┌─ Input data

-- ==== Sys2Proof/Word.lean ====
section
/-! DEFINITION. The word types of the part: the bytes of its three serial links and the 16-bit words of
its check values. Every other quantity is an integer in the unit its rule states (00, 0.5), so a Nat. -/

namespace Sys2Proof

/-- A character of a serial link (12-1, 2-2: 8 data bits). -/
abbrev Byte := BitVec 8

/-- A check value: CRC-16 (R16, Table 2-2, Table 12-1). -/
abbrev Word16 := BitVec 16

end Sys2Proof
end

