-- ==== Sys2Proof/Machine/Pins.lean ====
section
/-! DEFINITION. The output pins (00, Table 0-2) as functions of the state (log 24): the module lines (R109),
ATTN (R188), LBRK (R29), the LMU lines, and the characters on TXD, PTXD and the card link. -/

namespace Sys2Proof.Machine

open Sys2Proof

/-! ### The module lines (Table 7-2) -/

def RailState.driven : RailState → Bool
  | .safe => false
  | .ramp => true
  | .dwell => true
  | .discharge => false
  | .fault => false

/-- HV_EN. -/
def State.hvEn (s : State) : Bool := s.hv.rail.driven

/-- HV_SET in volts. -/
def State.hvSetV (s : State) : Nat := if s.hv.rail.driven then s.hv.target else 0

/-- HV_DIS. -/
def State.hvDis (s : State) : Bool := !s.hv.rail.driven

/-- A change of one module line. -/
inductive LineMove where
  | en (on : Bool)
  | set (v : Nat)
  | dis (on : Bool)
  deriving DecidableEq, Repr

/-- The order of line changes between two rail states (R109): the discharge path goes off before the supply
goes on, and the supply goes off before the discharge path goes on. -/
def lineMoves (a b : RailState) : List LineMove :=
  match a.driven, b.driven with
  | false, true => [.dis false, .set 0, .en true]
  | true, false => [.en false, .set 0, .dis true]
  | false, false => []
  | true, true => []

/-! ### Other lines -/

/-- ATTN (R188). -/
def State.attnPin (s : State) : Bool := s.events.attn

/-- LBRK (R29). -/
def State.lbrk (s : State) : Bool := decide (s.link.enumPhase = .linkBreak)

/-- LV_SRC (Table 4-1). -/
def State.lvSrc (s : State) : Bool := decide (s.lmu.phase ≠ .idle)

/-- The mode LV_MODE selects and the range LV_RNG1 and LV_RNG0 select (4.1). -/
def State.lvMode (s : State) : LmuMode := s.lmu.mode
def State.lvRange (s : State) : CRange := s.lmu.range

/-! ### Characters -/

/-- `n` bits of a character, least significant first. -/
def lsbFirst (n : Nat) (b : Byte) : List Bool := (List.range n).map (fun i => b.getLsbD i)

/-- A character of the host link or of the card link (12.1, 2.2): start bit, 8 data bits, stop bit. -/
def linkChar (b : Byte) : List Bool := false :: lsbFirst 8 b ++ [true]

/-- The parity bit of a printer character (R169). -/
def parityBit (p : Parity) (data : List Bool) : List Bool :=
  match p with
  | .none => []
  | .even => [data.foldl xor false]
  | .odd => [!(data.foldl xor false)]
  | .zero => [false]

/-- A character on PTXD (R169). -/
def printerChar (c : PrinterConfig) (b : Byte) : List Bool :=
  let data := lsbFirst c.dataBits b
  false :: data ++ parityBit c.parity data ++ List.replicate c.stopBits true

/-- The bits of the frame on TXD; the idle line is high. -/
def State.txdBits (s : State) : List Bool :=
  match s.host.tx with
  | none => [true]
  | some f => f.bytes.flatMap linkChar

/-- The character going out on PTXD (R172); between characters the line rests high. -/
def State.ptxdBits (s : State) : List Bool :=
  if s.printer.sending then printerChar s.printer.cfg (s.printer.lineNow.getD s.printer.pos 0#8) else [true]

/-! ### Frames on the card link (Tables 2-2 and 2-3) -/

/-- The address field of a frame the part sends. -/
def Sent.addrField : Sent → Nat
  | .assign _ => 0
  | .set p _ => p
  | .allOpen => 63
  | .attnQuery => 63
  | .attnClear p => p
  | .status p => p

/-- The payload of a frame the part sends. -/
def Sent.payload : Sent → List Byte
  | .assign a => le1 a
  | .set _ items => items.flatMap (fun it => le1 it.1 ++ le1 it.2.code)
  | .allOpen => []
  | .attnQuery => []
  | .attnClear _ => []
  | .status _ => []

/-- The bytes of a frame the part sends. -/
def Exchange.bytes (e : Exchange) : List Byte :=
  let body := cardBody false e.seq e.sent.addrField (BitVec.ofNat 8 e.sent.code) e.sent.payload
  0xC3#8 :: body ++ crcBytes (crc16 body)

end Sys2Proof.Machine
end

└─

**Action item**
Only the lines from the one bearing "def printerChar (c" through the end of the entries above belong in the answer, each one exactly as given.

**Expected answer**
def printerChar (c : PrinterConfig) (b : Byte) : List Bool :=
  let data := lsbFirst c.dataBits b
  false :: data ++ parityBit c.parity data ++ List.replicate c.stopBits true

/-- The bits of the frame on TXD; the idle line is high. -/
def State.txdBits (s : State) : List Bool :=
  match s.host.tx with
  | none => [true]
  | some f => f.bytes.flatMap linkChar

/-- The character going out on PTXD (R172); between characters the line rests high. -/
def State.ptxdBits (s : State) : List Bool :=
  if s.printer.sending then printerChar s.printer.cfg (s.printer.lineNow.getD s.printer.pos 0#8) else [true]

/-! ### Frames on the card link (Tables 2-2 and 2-3) -/

/-- The address field of a frame the part sends. -/
def Sent.addrField : Sent → Nat
  | .assign _ => 0
  | .set p _ => p
  | .allOpen => 63
  | .attnQuery => 63
  | .attnClear p => p
  | .status p => p

/-- The payload of a frame the part sends. -/
def Sent.payload : Sent → List Byte
  | .assign a => le1 a
  | .set _ items => items.flatMap (fun it => le1 it.1 ++ le1 it.2.code)
  | .allOpen => []
  | .attnQuery => []
  | .attnClear _ => []
  | .status _ => []

/-- The bytes of a frame the part sends. -/
def Exchange.bytes (e : Exchange) : List Byte :=
  let body := cardBody false e.seq e.sent.addrField (BitVec.ofNat 8 e.sent.code) e.sent.payload
  0xC3#8 :: body ++ crcBytes (crc16 body)

end Sys2Proof.Machine
end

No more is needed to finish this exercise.